▶ INFORMATION PROVIDED
• • • • •

-- ==== Sys2Proof/Tests/Slice0.lean ====
section
/-!
SUPPORT. The model's own tests: what WellFormed refuses, the words of every row of the opcode table, single instructions
against the spec's vectors, and for every statement states and operands that meet its premises.
-/

namespace Sys2Proof.Tests

open Machine Claims

set_option Elab.async false

/-! ### Small states -/

/-- Bytes stored from an address. -/
def bytesFrom : Nat → List Byte → Memory → Memory
  | _, [], m => m
  | a, b :: bs, m => Memory.write (bytesFrom (a + 1) bs m) (a % 2 ^ 32) b

def bytes (a : Nat) (bs : List Byte) (s : State) : State := { s with mem := bytesFrom a bs s.mem }
def word (a v : Nat) (s : State) : State := bytes a ((List.range 4).map fun i => BitVec.ofNat 8 (v / 256 ^ i)) s
def eax (v : Word) (s : State) : State := { s with regs := { s.regs with eax := v } }
def ebx (v : Word) (s : State) : State := { s with regs := { s.regs with ebx := v } }
def ecx (v : Word) (s : State) : State := { s with regs := { s.regs with ecx := v } }
def edx (v : Word) (s : State) : State := { s with regs := { s.regs with edx := v } }
def esp (v : Word) (s : State) : State := { s with regs := { s.regs with esp := v } }
def ebp (v : Word) (s : State) : State := { s with regs := { s.regs with ebp := v } }
def esi (v : Word) (s : State) : State := { s with regs := { s.regs with esi := v } }
def edi (v : Word) (s : State) : State := { s with regs := { s.regs with edi := v } }
def atEip (v : Word) (s : State) : State := { s with eip := v }
def eflags (v : Word) (s : State) : State := { s with flags := Flags.ofWord v }
def fcw (v : Half) (s : State) : State := { s with fpu := { s.fpu with fcw := v } }
def fsw (v : Half) (s : State) : State := { s with fpu := { s.fpu with fsw := Fsw.ofWord v } }
def extOf (e m : Nat) : Ext := BitVec.ofNat 80 (e * 2 ^ 64 + m)
def stackOf (l : List Ext) (s : State) : State := { s with fpu := l.reverse.foldl stacked s.fpu }
def realSeg (r : SReg) (sel : Half) (s : State) : State :=
  { s with segs := s.segs.set r { s.segs.get r with selector := sel, base := BitVec.ofNat 32 (sel.toNat * 16) } }
def seg (r : SReg) (sel : Half) (hi lo : Nat) (s : State) : State :=
  { s with segs := s.segs.set r (segmentOf sel (BitVec.ofNat 64 (hi * 2 ^ 32 + lo))) }

/-- The instruction's bytes at CS:EIP. -/
def code (bs : List Byte) (s : State) : State := bytes (s.segs.cs.base + s.eip).toNat bs s

/-- Real-address mode at 0000:0100H, the stack at 0000:1000H. -/
def real : State := { State.reset with
  segs := State.reset.segs.set .cs { State.reset.segs.cs with selector := 0, base := 0 }, eip := 0x100,
  regs := { eax := 0, ecx := 0, edx := 0, ebx := 0, esp := 0x1000, ebp := 0, esi := 0, edi := 0 } }

/-- The tables of the vectors: flat code and data at levels 0 and 3, a busy TSS at 5000H, a call gate, a small code
segment; the stack of level 0 at 0010:9000H. -/
def tables (s : State) : State :=
  s |> word 0x1008 0xFFFF |> word 0x100C 0x00CF9A00 |> word 0x1010 0xFFFF |> word 0x1014 0x00CF9200
    |> word 0x1018 0xFFFF |> word 0x101C 0x00CFFA00 |> word 0x1020 0xFFFF |> word 0x1024 0x00CFF200
    |> word 0x1028 0x50000067 |> word 0x102C 0x8B00 |> word 0x1030 0x00081234 |> word 0x1034 0x0000EC02
    |> word 0x1038 0xFFFF |> word 0x103C 0x9A00 |> word 0x5004 0x9000 |> word 0x5008 0x10 |> word 0x5064 0x00680000

/-- Protected mode with those tables. -/
def prot (s : State) : State := { tables s with
  cr0 := { s.cr0 with pe := true }
  gdtr := { base := 0x1000, limit := 0x3F }
  idtr := { base := 0x2000, limit := 0x7FF }
  tr := SysReg.mk 0x28 true 0x5000 0x67 11
  eip := 0x400000 }

/-- Flat protected mode at CPL 0. -/
def flat : State := prot real |> esp 0x8000 |> seg .cs 8 0x00CF9A00 0xFFFF |> seg .ss 0x10 0x00CF9200 0xFFFF
  |> seg .ds 0x10 0x00CF9200 0xFFFF |> seg .es 0x10 0x00CF9200 0xFFFF

/-- Flat protected mode at CPL 3. -/
def user : State := { prot real with cpl := 3 } |> eflags 0x202 |> esp 0x7000 |> seg .cs 0x1B 0x00CFFA00 0xFFFF
  |> seg .ss 0x23 0x00CFF200 0xFFFF |> seg .ds 0x23 0x00CFF200 0xFFFF |> seg .es 0x23 0x00CFF200 0xFFFF

/-- Virtual-8086 mode. -/
def v86 (iopl : BitVec 2) (s : State) : State :=
  { s with cr0 := { s.cr0 with pe := true }, cpl := 3, flags := { s.flags with vm := true, iopl := iopl } }

/-- An interrupt gate to 0008:3000H + 16 times the vector. -/
def gate (v : Nat) (s : State) : State := s |> word (0x2000 + 8 * v) (0x00083000 + v * 16) |> word (0x2004 + 8 * v) 0x8E00

/-- The gates of the vectors. -/
def gates (s : State) : State := [0, 1, 2, 3, 8, 10, 11, 12, 13, 14, 0x30, 0x40].foldl (fun s v => gate v s) s

/-- One step goes on, to a state of which `p` holds. -/
noncomputable def runs (s : State) (p : State → Bool) : Bool :=
  match step s with
  | .next t => p t
  | _ => false

/-- OF, SF, ZF, AF, PF, CF. -/
def statusOf (s : State) : List Bool := [s.flags.of, s.flags.sf, s.flags.zf, s.flags.af, s.flags.pf, s.flags.cf]
/-- The `n` bytes at an address. -/
def valueAt (s : State) (a n : Nat) : Nat := Memory.load s.mem (addrs (BitVec.ofNat 32 a) n)
/-- Bits 7:0 of the x87 status word. -/
def x87Flags (s : State) : Nat :=
  let f := s.fpu.fsw
  f.ie.toNat + 2 * f.de.toNat + 4 * f.ze.toNat + 8 * f.oe.toNat + 16 * f.ue.toNat + 32 * f.pe.toNat + 64 * f.sf.toNat
    + 128 * s.fpu.es.toNat
/-- The x87 status word with the condition codes at 0. -/
def x87Status (s : State) : Nat := x87Flags s + 2048 * s.fpu.fsw.top.toNat + 32768 * s.fpu.es.toNat
/-- A TSS with a permission map: its limit is 89H. -/
def mapTss (s : State) : State := { s with tr := { s.tr with limit := 0x89 } }
/-- NMI requested of a halted processor. -/
def haltedNmi (s : State) : State := { s with run := .halted, nmiPending := true }
/-- No task register. -/
def noTss (s : State) : State := { s with tr := SysReg.reset }

/-! ### WellFormed refuses: each check, an ill-formed term -/

theorem wf_imm : Instr.wf .s16 .s16 (.addEaxImm 0x10000) = false ∧ Instr.wf .s16 .s16 (.addEaxImm 0xFFFF) = true := by decide
theorem wf_rel : Instr.wf .s16 .s16 (.jmpRel 0x10000) = false ∧ Instr.wf .s32 .s16 (.jmpRel 0x10000) = true := by decide
theorem wf_ptr : Instr.wf .s16 .s32 (.jmpPtr 8 0x10000) = false ∧ Instr.wf .s32 .s16 (.jmpPtr 8 0x10000) = true := by decide
theorem wf_moffs : Instr.wf .s32 .s16 (.movAlMoffs 0x10000) = false ∧ Instr.wf .s16 .s32 (.movAlMoffs 0x10000) = true := by decide
theorem wf_form16 : Instr.wf .s16 .s32 (.leaRM .eax (.a16 .bx 0)) = false := by decide
theorem wf_form32 : Instr.wf .s16 .s16 (.leaRM .eax (.a32 none none 0)) = false := by decide
theorem wf_esp_index : Instr.wf .s32 .s32 (.leaRM .eax (.a32 none (some (.esp, .x1)) 0)) = false := by decide
theorem wf_rm8_memory : Instr.wf .s32 .s32 (.incRm8 (.mem (.a16 .bx 0))) = false := by decide
theorem wf_rm_memory : Instr.wf .s32 .s32 (.incRm (.mem (.a16 .bx 0))) = false := by decide
theorem wf_xchg_eax : Instr.wf .s32 .s32 (.xchgEaxR .eax) = false := by decide
theorem wf_mov_cs : Instr.wf .s32 .s32 (.movSregRm .cs (.reg .eax)) = false := by decide

/-! ### Decoding: a word of every row, written from the encoding of spec/opcode_table.json, operand and address size 32.
Register operands are number 3 in ModRM.reg and 6 in ModRM.rm or the opcode (30_encoding.md R164, R184), memory operands
are [ECX+10H] (R181), ST(i) is ST(5). -/

/-- The bytes are the instruction's. -/
def Spelt (i : Instr) (bs : List Byte) : Prop := decode .s32 .s32 bs = .ok (i, [])

theorem decode_arith_1 :
    Spelt (.addRm8R8 (.reg .dh) .bl) [0x00, 0xDE] ∧
    Spelt (.addRmR (.reg .esi) .ebx) [0x01, 0xDE] ∧
    Spelt (.addR8Rm8 .bl (.reg .dh)) [0x02, 0xDE] ∧
    Spelt (.addRRm .ebx (.reg .esi)) [0x03, 0xDE] ∧
    Spelt (.addAlImm8 0x81) [0x04, 0x81] ∧
    Spelt (.addEaxImm 0x92345678) [0x05, 0x78, 0x56, 0x34, 0x92] ∧
    Spelt (.addRm8Imm8 (.reg .dh) 0x81) [0x80, 0xC6, 0x81] ∧
    Spelt (.addRmImm (.reg .esi) 0x92345678) [0x81, 0xC6, 0x78, 0x56, 0x34, 0x92] ∧
    Spelt (.addRmImm8 (.reg .esi) 0x81) [0x83, 0xC6, 0x81] ∧
    Spelt (.adcRm8R8 (.reg .dh) .bl) [0x10, 0xDE] ∧
    Spelt (.adcRmR (.reg .esi) .ebx) [0x11, 0xDE] ∧
    Spelt (.adcR8Rm8 .bl (.reg .dh)) [0x12, 0xDE] ∧
    Spelt (.adcRRm .ebx (.reg .esi)) [0x13, 0xDE] ∧
    Spelt (.adcAlImm8 0x81) [0x14, 0x81] ∧
    Spelt (.adcEaxImm 0x92345678) [0x15, 0x78, 0x56, 0x34, 0x92] ∧
    Spelt (.adcRm8Imm8 (.reg .dh) 0x81) [0x80, 0xD6, 0x81] ∧
    Spelt (.adcRmImm (.reg .esi) 0x92345678) [0x81, 0xD6, 0x78, 0x56, 0x34, 0x92] ∧
    Spelt (.adcRmImm8 (.reg .esi) 0x81) [0x83, 0xD6, 0x81] ∧
    Spelt (.sbbRm8R8 (.reg .dh) .bl) [0x18, 0xDE] ∧
    Spelt (.sbbRmR (.reg .esi) .ebx) [0x19, 0xDE] ∧
    Spelt (.sbbR8Rm8 .bl (.reg .dh)) [0x1A, 0xDE] ∧
    Spelt (.sbbRRm .ebx (.reg .esi)) [0x1B, 0xDE] ∧
    Spelt (.sbbAlImm8 0x81) [0x1C, 0x81] ∧
    Spelt (.sbbEaxImm 0x92345678) [0x1D, 0x78, 0x56, 0x34, 0x92] :=
  ⟨rfl, rfl, rfl, rfl, rfl, rfl, rfl, rfl, rfl, rfl, rfl, rfl, rfl, rfl, rfl, rfl, rfl, rfl, rfl, rfl, rfl, rfl, rfl, rfl⟩

theorem decode_arith_2 :
    Spelt (.sbbRm8Imm8 (.reg .dh) 0x81) [0x80, 0xDE, 0x81] ∧
    Spelt (.sbbRmImm (.reg .esi) 0x92345678) [0x81, 0xDE, 0x78, 0x56, 0x34, 0x92] ∧
    Spelt (.sbbRmImm8 (.reg .esi) 0x81) [0x83, 0xDE, 0x81] ∧
    Spelt (.subRm8R8 (.reg .dh) .bl) [0x28, 0xDE] ∧
    Spelt (.subRmR (.reg .esi) .ebx) [0x29, 0xDE] ∧
    Spelt (.subR8Rm8 .bl (.reg .dh)) [0x2A, 0xDE] ∧
    Spelt (.subRRm .ebx (.reg .esi)) [0x2B, 0xDE] ∧
    Spelt (.subAlImm8 0x81) [0x2C, 0x81] ∧
    Spelt (.subEaxImm 0x92345678) [0x2D, 0x78, 0x56, 0x34, 0x92] ∧
    Spelt (.subRm8Imm8 (.reg .dh) 0x81) [0x80, 0xEE, 0x81] ∧
    Spelt (.subRmImm (.reg .esi) 0x92345678) [0x81, 0xEE, 0x78, 0x56, 0x34, 0x92] ∧
    Spelt (.subRmImm8 (.reg .esi) 0x81) [0x83, 0xEE, 0x81] ∧
    Spelt (.cmpRm8R8 (.reg .dh) .bl) [0x38, 0xDE] ∧
    Spelt (.cmpRmR (.reg .esi) .ebx) [0x39, 0xDE] ∧
    Spelt (.cmpR8Rm8 .bl (.reg .dh)) [0x3A, 0xDE] ∧
    Spelt (.cmpRRm .ebx (.reg .esi)) [0x3B, 0xDE] ∧
    Spelt (.cmpAlImm8 0x81) [0x3C, 0x81] ∧
    Spelt (.cmpEaxImm 0x92345678) [0x3D, 0x78, 0x56, 0x34, 0x92] ∧
    Spelt (.cmpRm8Imm8 (.reg .dh) 0x81) [0x80, 0xFE, 0x81] ∧
    Spelt (.cmpRmImm (.reg .esi) 0x92345678) [0x81, 0xFE, 0x78, 0x56, 0x34, 0x92] ∧
    Spelt (.cmpRmImm8 (.reg .esi) 0x81) [0x83, 0xFE, 0x81] ∧
    Spelt (.incRm8 (.reg .dh)) [0xFE, 0xC6] ∧
    Spelt (.incRm (.reg .esi)) [0xFF, 0xC6] ∧
    Spelt (.incR .esi) [0x46] :=
  ⟨rfl, rfl, rfl, rfl, rfl, rfl, rfl, rfl, rfl, rfl, rfl, rfl, rfl, rfl, rfl, rfl, rfl, rfl, rfl, rfl, rfl, rfl, rfl, rfl⟩

theorem decode_arith_3 :
    Spelt (.decRm8 (.reg .dh)) [0xFE, 0xCE] ∧
    Spelt (.decRm (.reg .esi)) [0xFF, 0xCE] ∧
    Spelt (.decR .esi) [0x4E] ∧
    Spelt (.negRm8 (.reg .dh)) [0xF6, 0xDE] ∧
    Spelt (.negRm (.reg .esi)) [0xF7, 0xDE] ∧
    Spelt (.mulRm8 (.reg .dh)) [0xF6, 0xE6] ∧
    Spelt (.mulRm (.reg .esi)) [0xF7, 0xE6] ∧
    Spelt (.imulRm8 (.reg .dh)) [0xF6, 0xEE] ∧
    Spelt (.imulRm (.reg .esi)) [0xF7, 0xEE] ∧
    Spelt (.divRm8 (.reg .dh)) [0xF6, 0xF6] ∧
    Spelt (.divRm (.reg .esi)) [0xF7, 0xF6] ∧
    Spelt (.idivRm8 (.reg .dh)) [0xF6, 0xFE] ∧
    Spelt (.idivRm (.reg .esi)) [0xF7, 0xFE] ∧
    Spelt (.imulRRm .ebx (.reg .esi)) [0x0F, 0xAF, 0xDE] ∧
    Spelt (.imulRRmImm8 .ebx (.reg .esi) 0x81) [0x6B, 0xDE, 0x81] ∧
    Spelt (.imulRRmImm .ebx (.reg .esi) 0x92345678) [0x69, 0xDE, 0x78, 0x56, 0x34, 0x92] ∧
    Spelt .cbwCwde [0x98] ∧
    Spelt .cwdCdq [0x99] ∧
    Spelt .aaa [0x37] ∧
    Spelt .aas [0x3F] ∧
    Spelt (.aamImm8 0x81) [0xD4, 0x81] ∧
    Spelt (.aadImm8 0x81) [0xD5, 0x81] ∧
    Spelt .daa [0x27] ∧
    Spelt .das [0x2F] :=
  ⟨rfl, rfl, rfl, rfl, rfl, rfl, rfl, rfl, rfl, rfl, rfl, rfl, rfl, rfl, rfl, rfl, rfl, rfl, rfl, rfl, rfl, rfl, rfl, rfl⟩

theorem decode_logic_shift_bit_1 :
    Spelt (.orRm8R8 (.reg .dh) .bl) [0x08, 0xDE] ∧
    Spelt (.orRmR (.reg .esi) .ebx) [0x09, 0xDE] ∧
    Spelt (.orR8Rm8 .bl (.reg .dh)) [0x0A, 0xDE] ∧
    Spelt (.orRRm .ebx (.reg .esi)) [0x0B, 0xDE] ∧
    Spelt (.orAlImm8 0x81) [0x0C, 0x81] ∧
    Spelt (.orEaxImm 0x92345678) [0x0D, 0x78, 0x56, 0x34, 0x92] ∧
    Spelt (.orRm8Imm8 (.reg .dh) 0x81) [0x80, 0xCE, 0x81] ∧
    Spelt (.orRmImm (.reg .esi) 0x92345678) [0x81, 0xCE, 0x78, 0x56, 0x34, 0x92] ∧
    Spelt (.orRmImm8 (.reg .esi) 0x81) [0x83, 0xCE, 0x81] ∧
    Spelt (.andRm8R8 (.reg .dh) .bl) [0x20, 0xDE] ∧
    Spelt (.andRmR (.reg .esi) .ebx) [0x21, 0xDE] ∧
    Spelt (.andR8Rm8 .bl (.reg .dh)) [0x22, 0xDE] ∧
    Spelt (.andRRm .ebx (.reg .esi)) [0x23, 0xDE] ∧
    Spelt (.andAlImm8 0x81) [0x24, 0x81] ∧
    Spelt (.andEaxImm 0x92345678) [0x25, 0x78, 0x56, 0x34, 0x92] ∧
    Spelt (.andRm8Imm8 (.reg .dh) 0x81) [0x80, 0xE6, 0x81] ∧
    Spelt (.andRmImm (.reg .esi) 0x92345678) [0x81, 0xE6, 0x78, 0x56, 0x34, 0x92] ∧
    Spelt (.andRmImm8 (.reg .esi) 0x81) [0x83, 0xE6, 0x81] ∧
    Spelt (.xorRm8R8 (.reg .dh) .bl) [0x30, 0xDE] ∧
    Spelt (.xorRmR (.reg .esi) .ebx) [0x31, 0xDE] ∧
    Spelt (.xorR8Rm8 .bl (.reg .dh)) [0x32, 0xDE] ∧
    Spelt (.xorRRm .ebx (.reg .esi)) [0x33, 0xDE] ∧
    Spelt (.xorAlImm8 0x81) [0x34, 0x81] ∧
    Spelt (.xorEaxImm 0x92345678) [0x35, 0x78, 0x56, 0x34, 0x92] :=
  ⟨rfl, rfl, rfl, rfl, rfl, rfl, rfl, rfl, rfl, rfl, rfl, rfl, rfl, rfl, rfl, rfl, rfl, rfl, rfl, rfl, rfl, rfl, rfl, rfl⟩

theorem decode_logic_shift_bit_2 :
    Spelt (.xorRm8Imm8 (.reg .dh) 0x81) [0x80, 0xF6, 0x81] ∧
    Spelt (.xorRmImm (.reg .esi) 0x92345678) [0x81, 0xF6, 0x78, 0x56, 0x34, 0x92] ∧
    Spelt (.xorRmImm8 (.reg .esi) 0x81) [0x83, 0xF6, 0x81] ∧
    Spelt (.notRm8 (.reg .dh)) [0xF6, 0xD6] ∧
    Spelt (.notRm (.reg .esi)) [0xF7, 0xD6] ∧
    Spelt (.testAlImm8 0x81) [0xA8, 0x81] ∧
    Spelt (.testEaxImm 0x92345678) [0xA9, 0x78, 0x56, 0x34, 0x92] ∧
    Spelt (.testRm8Imm8 (.reg .dh) 0x81) [0xF6, 0xC6, 0x81] ∧
    Spelt (.testRmImm (.reg .esi) 0x92345678) [0xF7, 0xC6, 0x78, 0x56, 0x34, 0x92] ∧
    Spelt (.testRm8R8 (.reg .dh) .bl) [0x84, 0xDE] ∧
    Spelt (.testRmR (.reg .esi) .ebx) [0x85, 0xDE] ∧
    Spelt (.rolRm8One (.reg .dh)) [0xD0, 0xC6] ∧
    Spelt (.rolRm8Cl (.reg .dh)) [0xD2, 0xC6] ∧
    Spelt (.rolRm8Imm8 (.reg .dh) 0x81) [0xC0, 0xC6, 0x81] ∧
    Spelt (.rolRmOne (.reg .esi)) [0xD1, 0xC6] ∧
    Spelt (.rolRmCl (.reg .esi)) [0xD3, 0xC6] ∧
    Spelt (.rolRmImm8 (.reg .esi) 0x81) [0xC1, 0xC6, 0x81] ∧
    Spelt (.rorRm8One (.reg .dh)) [0xD0, 0xCE] ∧
    Spelt (.rorRm8Cl (.reg .dh)) [0xD2, 0xCE] ∧
    Spelt (.rorRm8Imm8 (.reg .dh) 0x81) [0xC0, 0xCE, 0x81] ∧
    Spelt (.rorRmOne (.reg .esi)) [0xD1, 0xCE] ∧
    Spelt (.rorRmCl (.reg .esi)) [0xD3, 0xCE] ∧
    Spelt (.rorRmImm8 (.reg .esi) 0x81) [0xC1, 0xCE, 0x81] ∧
    Spelt (.rclRm8One (.reg .dh)) [0xD0, 0xD6] :=
  ⟨rfl, rfl, rfl, rfl, rfl, rfl, rfl, rfl, rfl, rfl, rfl, rfl, rfl, rfl, rfl, rfl, rfl, rfl, rfl, rfl, rfl, rfl, rfl, rfl⟩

• • • • •

▶ PROBLEM TO WORK ON
The lines to return are those in the records above that hold the word "ofNat".

▶ REPLY
def word (a v : Nat) (s : State) : State := bytes a ((List.range 4).map fun i => BitVec.ofNat 8 (v / 256 ^ i)) s
def extOf (e m : Nat) : Ext := BitVec.ofNat 80 (e * 2 ^ 64 + m)
  { s with segs := s.segs.set r { s.segs.get r with selector := sel, base := BitVec.ofNat 32 (sel.toNat * 16) } }
  { s with segs := s.segs.set r (segmentOf sel (BitVec.ofNat 64 (hi * 2 ^ 32 + lo))) }
def valueAt (s : State) (a n : Nat) : Nat := Memory.load s.mem (addrs (BitVec.ofNat 32 a) n)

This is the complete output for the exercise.